Problem to work on:
Only lines holding the string "nextId" are wanted; copy each one from the material.

Material to process:
-- ==== Sys2Proof/Laws/State.lean ====
section
/-! SUPPORT. What each plain update of the state leaves in each field: one lemma per field per update, true by definition. -/

namespace Sys2Proof.Machine

/-! ## setNow -/

@[simp] theorem State.setNow_now (s : State) (v : Nat) : (s.setNow v).now = v := rfl
@[simp] theorem State.setNow_opening (s : State) (v : Nat) : (s.setNow v).opening = s.opening := rfl
@[simp] theorem State.setNow_issuing (s : State) (v : Nat) : (s.setNow v).issuing = s.issuing := rfl
@[simp] theorem State.setNow_cur (s : State) (v : Nat) : (s.setNow v).cur = s.cur := rfl
@[simp] theorem State.setNow_inbox (s : State) (v : Nat) : (s.setNow v).inbox = s.inbox := rfl
@[simp] theorem State.setNow_nextId (s : State) (v : Nat) : (s.setNow v).nextId = s.nextId := rfl
@[simp] theorem State.setNow_free (s : State) (v : Nat) : (s.setNow v).free = s.free := rfl
@[simp] theorem State.setNow_mem (s : State) (v : Nat) : (s.setNow v).mem = s.mem := rfl
@[simp] theorem State.setNow_tlb (s : State) (v : Nat) : (s.setNow v).tlb = s.tlb := rfl
@[simp] theorem State.setNow_owner (s : State) (v : Nat) : (s.setNow v).owner = s.owner := rfl
@[simp] theorem State.setNow_shadows (s : State) (v : Nat) : (s.setNow v).shadows = s.shadows := rfl
@[simp] theorem State.setNow_dets (s : State) (v : Nat) : (s.setNow v).dets = s.dets := rfl
@[simp] theorem State.setNow_units (s : State) (v : Nat) : (s.setNow v).units = s.units := rfl
@[simp] theorem State.setNow_panes (s : State) (v : Nat) : (s.setNow v).panes = s.panes := rfl
@[simp] theorem State.setNow_cas (s : State) (v : Nat) : (s.setNow v).cas = s.cas := rfl
@[simp] theorem State.setNow_launches (s : State) (v : Nat) : (s.setNow v).launches = s.launches := rfl
@[simp] theorem State.setNow_cores (s : State) (v : Nat) : (s.setNow v).cores = s.cores := rfl
@[simp] theorem State.setNow_ctxs (s : State) (v : Nat) : (s.setNow v).ctxs = s.ctxs := rfl
@[simp] theorem State.setNow_pend (s : State) (v : Nat) : (s.setNow v).pend = s.pend := rfl
@[simp] theorem State.setNow_wpart (s : State) (v : Nat) : (s.setNow v).wpart = s.wpart := rfl
@[simp] theorem State.setNow_dev (s : State) (v : Nat) : (s.setNow v).dev = s.dev := rfl
@[simp] theorem State.setNow_poison (s : State) (v : Nat) : (s.setNow v).poison = s.poison := rfl
@[simp] theorem State.setNow_images (s : State) (v : Nat) : (s.setNow v).images = s.images := rfl

/-! ## setOpening -/

@[simp] theorem State.setOpening_now (s : State) (v : Bool) : (s.setOpening v).now = s.now := rfl
@[simp] theorem State.setOpening_opening (s : State) (v : Bool) : (s.setOpening v).opening = v := rfl
@[simp] theorem State.setOpening_issuing (s : State) (v : Bool) : (s.setOpening v).issuing = s.issuing := rfl
@[simp] theorem State.setOpening_cur (s : State) (v : Bool) : (s.setOpening v).cur = s.cur := rfl
@[simp] theorem State.setOpening_inbox (s : State) (v : Bool) : (s.setOpening v).inbox = s.inbox := rfl
@[simp] theorem State.setOpening_nextId (s : State) (v : Bool) : (s.setOpening v).nextId = s.nextId := rfl
@[simp] theorem State.setOpening_free (s : State) (v : Bool) : (s.setOpening v).free = s.free := rfl
@[simp] theorem State.setOpening_mem (s : State) (v : Bool) : (s.setOpening v).mem = s.mem := rfl
@[simp] theorem State.setOpening_tlb (s : State) (v : Bool) : (s.setOpening v).tlb = s.tlb := rfl
@[simp] theorem State.setOpening_owner (s : State) (v : Bool) : (s.setOpening v).owner = s.owner := rfl
@[simp] theorem State.setOpening_shadows (s : State) (v : Bool) : (s.setOpening v).shadows = s.shadows := rfl
@[simp] theorem State.setOpening_dets (s : State) (v : Bool) : (s.setOpening v).dets = s.dets := rfl
@[simp] theorem State.setOpening_units (s : State) (v : Bool) : (s.setOpening v).units = s.units := rfl
@[simp] theorem State.setOpening_panes (s : State) (v : Bool) : (s.setOpening v).panes = s.panes := rfl
@[simp] theorem State.setOpening_cas (s : State) (v : Bool) : (s.setOpening v).cas = s.cas := rfl
@[simp] theorem State.setOpening_launches (s : State) (v : Bool) : (s.setOpening v).launches = s.launches := rfl
@[simp] theorem State.setOpening_cores (s : State) (v : Bool) : (s.setOpening v).cores = s.cores := rfl
@[simp] theorem State.setOpening_ctxs (s : State) (v : Bool) : (s.setOpening v).ctxs = s.ctxs := rfl
@[simp] theorem State.setOpening_pend (s : State) (v : Bool) : (s.setOpening v).pend = s.pend := rfl
@[simp] theorem State.setOpening_wpart (s : State) (v : Bool) : (s.setOpening v).wpart = s.wpart := rfl
@[simp] theorem State.setOpening_dev (s : State) (v : Bool) : (s.setOpening v).dev = s.dev := rfl
@[simp] theorem State.setOpening_poison (s : State) (v : Bool) : (s.setOpening v).poison = s.poison := rfl
@[simp] theorem State.setOpening_images (s : State) (v : Bool) : (s.setOpening v).images = s.images := rfl
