/-! ## updUnit -/

@[simp] theorem State.updUnit_now (s : State) (k : Nat) (f : UnitSt → UnitSt) : (s.updUnit k f).now = s.now := by
  unfold State.updUnit; split <;> rfl
@[simp] theorem State.updUnit_issuing (s : State) (k : Nat) (f : UnitSt → UnitSt) : (s.updUnit k f).issuing = s.issuing := by
  unfold State.updUnit; split <;> rfl
@[simp] theorem State.updUnit_cur (s : State) (k : Nat) (f : UnitSt → UnitSt) : (s.updUnit k f).cur = s.cur := by
  unfold State.updUnit; split <;> rfl
@[simp] theorem State.updUnit_inbox (s : State) (k : Nat) (f : UnitSt → UnitSt) : (s.updUnit k f).inbox = s.inbox := by
  unfold State.updUnit; split <;> rfl
@[simp] theorem State.updUnit_nextId (s : State) (k : Nat) (f : UnitSt → UnitSt) : (s.updUnit k f).nextId = s.nextId := by
  unfold State.updUnit; split <;> rfl
@[simp] theorem State.updUnit_free (s : State) (k : Nat) (f : UnitSt → UnitSt) : (s.updUnit k f).free = s.free := by
  unfold State.updUnit; split <;> rfl
@[simp] theorem State.updUnit_mem (s : State) (k : Nat) (f : UnitSt → UnitSt) : (s.updUnit k f).mem = s.mem := by
  unfold State.updUnit; split <;> rfl
@[simp] theorem State.updUnit_tlb (s : State) (k : Nat) (f : UnitSt → UnitSt) : (s.updUnit k f).tlb = s.tlb := by
  unfold State.updUnit; split <;> rfl
@[simp] theorem State.updUnit_owner (s : State) (k : Nat) (f : UnitSt → UnitSt) : (s.updUnit k f).owner = s.owner := by
  unfold State.updUnit; split <;> rfl
@[simp] theorem State.updUnit_dets (s : State) (k : Nat) (f : UnitSt → UnitSt) : (s.updUnit k f).dets = s.dets := by
  unfold State.updUnit; split <;> rfl
@[simp] theorem State.updUnit_panes (s : State) (k : Nat) (f : UnitSt → UnitSt) : (s.updUnit k f).panes = s.panes := by
  unfold State.updUnit; split <;> rfl
@[simp] theorem State.updUnit_cas (s : State) (k : Nat) (f : UnitSt → UnitSt) : (s.updUnit k f).cas = s.cas := by
  unfold State.updUnit; split <;> rfl
@[simp] theorem State.updUnit_launches (s : State) (k : Nat) (f : UnitSt → UnitSt) : (s.updUnit k f).launches = s.launches := by
  unfold State.updUnit; split <;> rfl
@[simp] theorem State.updUnit_cores (s : State) (k : Nat) (f : UnitSt → UnitSt) : (s.updUnit k f).cores = s.cores := by
  unfold State.updUnit; split <;> rfl
@[simp] theorem State.updUnit_ctxs (s : State) (k : Nat) (f : UnitSt → UnitSt) : (s.updUnit k f).ctxs = s.ctxs := by
  unfold State.updUnit; split <;> rfl
@[simp] theorem State.updUnit_pend (s : State) (k : Nat) (f : UnitSt → UnitSt) : (s.updUnit k f).pend = s.pend := by
  unfold State.updUnit; split <;> rfl
@[simp] theorem State.updUnit_wpart (s : State) (k : Nat) (f : UnitSt → UnitSt) : (s.updUnit k f).wpart = s.wpart := by
  unfold State.updUnit; split <;> rfl
@[simp] theorem State.updUnit_dev (s : State) (k : Nat) (f : UnitSt → UnitSt) : (s.updUnit k f).dev = s.dev := by
  unfold State.updUnit; split <;> rfl
@[simp] theorem State.updUnit_poison (s : State) (k : Nat) (f : UnitSt → UnitSt) : (s.updUnit k f).poison = s.poison := by
  unfold State.updUnit; split <;> rfl
@[simp] theorem State.updUnit_images (s : State) (k : Nat) (f : UnitSt → UnitSt) : (s.updUnit k f).images = s.images := by
  unfold State.updUnit; split <;> rfl
@[simp] theorem State.updUnit_find_self (s : State) (k : Nat) (f : UnitSt → UnitSt) :
    (s.updUnit k f).units.find k = (s.units.find k).map f := by
  unfold State.updUnit; split <;> simp_all [State.putUnit, State.setUnits]
theorem State.updUnit_find_other (s : State) {k j : Nat} (f : UnitSt → UnitSt) (h : j ≠ k) :
    (s.updUnit k f).units.find j = s.units.find j := by
  unfold State.updUnit; split
  · simp only [State.putUnit, State.setUnits]; exact Map.find_put_other _ _ h
  · rfl
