-- ==== Sys2Proof/Laws/Frame.lean ====
section
/-! SUPPORT. Every instruction that has a word issues through the one frame, with the causes of its own rules. -/

namespace Sys2Proof.Machine

/-- EVERY INSTRUCTION ISSUES: what `exec` does is the frame around the instruction's own act. -/
theorem exec_issues (i : Instr) (h : i.hasWord = true) : ∃ body, ∀ s, exec i s = issueWith i (earlyOf i) body s := by
  cases i <;> first
    | exact absurd h Bool.false_ne_true
    | exact ⟨_, fun s => rfl⟩

end Sys2Proof.Machine
end

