/-- The three outcomes of an indirect transfer: DISAGREE, ALIGN, and the unit, as u, at its target. -/
theorem indirect_outcomes {i : Instr} {s : State} {v : View} {u : UnitSt} {a : Opnd} {T : Nat} {body : View → Act}
    {K : Nat → Act} (hT : v.TargetIs a T) (h : Ready i s v) (hx : exec i s = issueWith i (earlyOf i) body s)
    (hb : body v = indirect v a K) (hK : ∀ pc, body v = K pc → Goes i s v u pc) :
    ((∃ q, v.Differs a T q) →
      ∃ m : Mask, (∀ q, bitAt m q = true ↔ v.Differs a T q) ∧ TrapsWith i s v { cause := 4, mask := m }) ∧
    ((¬∃ q, v.Differs a T q) → T % 4 ≠ 0 → TrapsWith i s v { cause := 9, mask := v.E, eaddr := T % 2 ^ 57 }) ∧
    ((¬∃ q, v.Differs a T q) → T % 4 = 0 → Goes i s v u (T % 2 ^ 57)) := by
  rw [hT.indirect_eq] at hb
  have hd : disagreeing v a ≠ [] ↔ ∃ q, v.Differs a T q := by
    simp only [ne_eq, List.eq_nil_iff_forall_not_mem, hT.mem_disagreeing, not_forall, not_not]
  refine ⟨fun hq => ⟨maskOf (disagreeing v a), fun q => ?_, ?_⟩, fun hq h4 => ?_, fun hq h4 => ?_⟩
  · rw [bitAt_maskOf, hT.mem_disagreeing]
    exact and_iff_left_of_imp fun hq => bitAt_lt hq.1
  · exact traps_of h hx (hb.trans (if_pos (hd.2 hq))) rfl
  · exact traps_of h hx (hb.trans ((if_neg (hd.not.2 hq)).trans (if_pos h4))) rfl
  · exact hK _ (hb.trans ((if_neg (hd.not.2 hq)).trans (if_neg (not_not.2 h4))))

/-- Settles O20: both instructions have the outcomes of an indirect transfer, `calli` after its check of the call stack. -/
theorem indirectTransferResults : Obligations.IndirectTransferResults := by
  intro a T s v val differs called align h0 h1
  have hT : v.TargetIs a T := ⟨h0, h1⟩
  refine ⟨fun h => ?jmpi, fun h => ⟨fun hl => ?full, fun hl => ?calli⟩⟩
  case jmpi => exact indirect_outcomes hT h rfl rfl fun _ hb => goes_same h rfl hb
  case full => exact traps_of h rfl (if_pos hl) rfl
  case calli =>
    exact indirect_outcomes hT h rfl (if_neg (Nat.not_le.2 hl)) fun _ hb =>
      goes_of h rfl hb (updUnit_of_view h.chosen fun u => { u with cstack := u.fallThrough :: u.cstack })

end Sys2Proof.Machine

/-! SUPPORT. Fixed point and pivots (R68, R101, R102, R317, R349): the clamped sum of `fxmac`, the lane that a pivot search
chooses, the element that `pvreg` leaves, what `pcnt` and `pbits` read of a mask, and the obligation about all five. -/

namespace Sys2Proof.Machine

/-! ## The clamped sum of `fxmac` (R68, R317) -/

theorem in64_iff (x : Int) : in64 x = true ↔ -(2 ^ 63 : Int) ≤ x ∧ x < 2 ^ 63 := by
  simp only [in64, Bool.and_eq_true, decide_eq_true_eq]

theorem clampS_eq_max_min (x : Int) : clampS 64 x = max (-(2 ^ 63)) (min x (2 ^ 63 - 1)) := by
  simp only [clampS]
  split_ifs <;> omega

theorem fxStep_value (sh : Nat) (d a b : Word) :
    (fxStep sh d a b).1.toInt = max (-(2 ^ 63)) (min (d.toInt + a.toInt * b.toInt / 2 ^ (4 * sh)) (2 ^ 63 - 1)) := by
  have h : (fxStep sh d a b).1.toInt = clampS 64 (d.toInt + fxProduct sh a b) := by
    refine wrap_signed_id _ ?_ ?_ <;> rw [clampS_eq_max_min] <;> omega
  rw [h, clampS_eq_max_min, fxProduct]

/-- RV is set where the product or the sum leaves the signed range. -/
theorem fxStep_outside (sh : Nat) (d a b : Word) :
    (fxStep sh d a b).2 = true ↔
      ¬(-(2 ^ 63 : Int) ≤ a.toInt * b.toInt / 2 ^ (4 * sh) ∧ a.toInt * b.toInt / 2 ^ (4 * sh) < 2 ^ 63 ∧
        -(2 ^ 63 : Int) ≤ d.toInt + a.toInt * b.toInt / 2 ^ (4 * sh) ∧
        d.toInt + a.toInt * b.toInt / 2 ^ (4 * sh) < 2 ^ 63) := by
  simp only [fxStep, Bool.not_eq_true', ← Bool.not_eq_true, Bool.and_eq_true, in64_iff, fxProduct, and_assoc]

/-! ## The lane of a pivot search (R101) -/

/-- Lane l of member m takes part in a search from lane k on. -/
def View.Candidate (v : View) (k m l : Nat) : Prop := l < 32 ∧ k ≤ l ∧ bitAt v.E (posOf l m) = true

/-- The candidates of member m in ascending order. -/
def View.candidates (v : View) (k m : Nat) : List Nat := (List.range 32).filter fun l => k ≤ l && bitAt v.E (posOf l m)

/-- The magnitude that the search compares at lane l of member m. -/
def View.pivotMag (v : View) (i : Instr) (f : Fmt) (a : Opnd) (m l : Nat) : Nat :=
  pivotKey f (bits (v.rd i a (posOf l m)).toNat 0 f.width)

/-- Lane l has the largest magnitude of the candidates, and is the lowest of those that have it. -/
def View.Pivot (v : View) (i : Instr) (f : Fmt) (a : Opnd) (k m l : Nat) : Prop :=
  v.Candidate k m l ∧ ∀ l', v.Candidate k m l' →
    v.pivotMag i f a m l' ≤ v.pivotMag i f a m l ∧ (v.pivotMag i f a m l' = v.pivotMag i f a m l → l ≤ l')

theorem View.mem_candidates {v : View} {k m l : Nat} : l ∈ v.candidates k m ↔ v.Candidate k m l := by
  simp [View.candidates, View.Candidate]

theorem View.candidates_sorted (v : View) (k m : Nat) : (v.candidates k m).SortedLT :=
  (List.pairwise_lt_range.filter _).sortedLT

/-- In an ascending list the order of the places is the order of the values. -/
theorem le_of_idxOf_le {xs : List Nat} (hs : xs.SortedLT) {x y : Nat} (hx : x ∈ xs) (hy : y ∈ xs)
    (h : xs.idxOf x ≤ xs.idxOf y) : x ≤ y := by
  have := (hs.getElem_le_getElem_iff (hi := List.idxOf_lt_length_of_mem hx) (hj := List.idxOf_lt_length_of_mem hy)).2 h
  simpa using this

/-- The model's fold is the first lane of the largest magnitude. -/
theorem pivotLane_eq_argmax (v : View) (i : Instr) (f : Fmt) (a : Opnd) (k m : Nat) :
    pivotLane v i f a k m =
      ((v.candidates k m).argmax (v.pivotMag i f a m)).map fun l => (l, v.pivotMag i f a m l) := by
  let g := v.pivotMag i f a m
  change (match (v.candidates k m).map fun l => (l, g l) with
    | [] => none
    | c :: r => some (r.foldl (fun (b x : Nat × Nat) => if b.2 < x.2 then x else b) c)) = _
  rcases v.candidates k m with _ | ⟨c, r⟩
  · rfl
  · have hs : (c :: r).argmax g = some (r.foldl (fun b x => if g b < g x then x else b) c) :=
      List.foldl_hom some fun b x => by simp only [List.argAux]; split_ifs <;> rfl
    rw [hs, List.map_cons]
    simp only [Option.map_some, List.foldl_map]
    exact congrArg some (List.foldl_hom (fun l => (l, g l)) fun b x => by split_ifs <;> rfl)

/-- The search answers the pivot with its magnitude, and none only where the member has no candidate. -/
theorem pivotLane_spec (v : View) (i : Instr) (f : Fmt) (a : Opnd) (k m : Nat) :
    (pivotLane v i f a k m = none ∧ ¬∃ l, v.Candidate k m l) ∨
      ∃ l, pivotLane v i f a k m = some (l, v.pivotMag i f a m l) ∧ v.Pivot i f a k m l := by
  rw [pivotLane_eq_argmax]
  rcases h : (v.candidates k m).argmax (v.pivotMag i f a m) with _ | l
  · refine .inl ⟨rfl, ?_⟩
    rw [List.argmax_eq_none] at h
    rintro ⟨l, hl⟩
    simpa [h] using View.mem_candidates.2 hl
  · refine .inr ⟨l, rfl, ?_⟩
    obtain ⟨hm, hmax, hfirst⟩ := List.argmax_eq_some_iff.1 h
    refine ⟨View.mem_candidates.1 hm, fun l' hl' => ?_⟩
    have hm' := View.mem_candidates.2 hl'
    exact ⟨hmax l' hm', fun he => le_of_idxOf_le (v.candidates_sorted k m) hm hm' (hfirst l' hm' he.ge)⟩

/-- What `pvsel` writes for a search's answer. -/
def pivotWord : Option (Nat × Nat) → Word
  | none => w64 (2 ^ 64 - 1)
  | some (l, _) => w64 l

/-- A search's answer raises PZ. -/
def pivotZero : Option (Nat × Nat) → Bool
  | none => true
  | some (_, key) => key == 0

theorem pivotWord_pivotLane (v : View) (i : Instr) (f : Fmt) (a : Opnd) (k m : Nat) :
    (∃ l, v.Pivot i f a k m l ∧ pivotWord (pivotLane v i f a k m) = w64 l) ∨
      (¬∃ l, v.Candidate k m l) ∧ pivotWord (pivotLane v i f a k m) = w64 (2 ^ 64 - 1) := by
  rcases pivotLane_spec v i f a k m with ⟨h, hn⟩ | ⟨l, h, hl⟩ <;> rw [h]
  · exact .inr ⟨hn, rfl⟩
  · exact .inl ⟨l, hl, rfl⟩
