-- ==== Sys2Proof/Word.lean ====
section
/-!
DEFINITION. The word types of the device: bytes, 32-bit registers (R18), 64-bit counters (R467), 128-bit step words (R90).
-/
namespace Sys2Proof

/-- A byte of a packet, a record or a memory. -/
abbrev Byte := BitVec 8

/-- A 32-bit register of BAR0 (R18). -/
abbrev Reg := BitVec 32

/-- A 64-bit counter (R467). -/
abbrev Ctr := BitVec 64

/-- A 128-bit Cairn step word (R90). -/
abbrev StepWord := BitVec 128

end Sys2Proof
end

Result of the exercise:
@[simp] theorem State.setNow_nextId (s : State) (v : Nat) : (s.setNow v).nextId = s.nextId := rfl
@[simp] theorem State.setOpening_nextId (s : State) (v : Bool) : (s.setOpening v).nextId = s.nextId := rfl
@[simp] theorem State.updUnit_nextId (s : State) (k : Nat) (f : UnitSt → UnitSt) : (s.updUnit k f).nextId = s.nextId := by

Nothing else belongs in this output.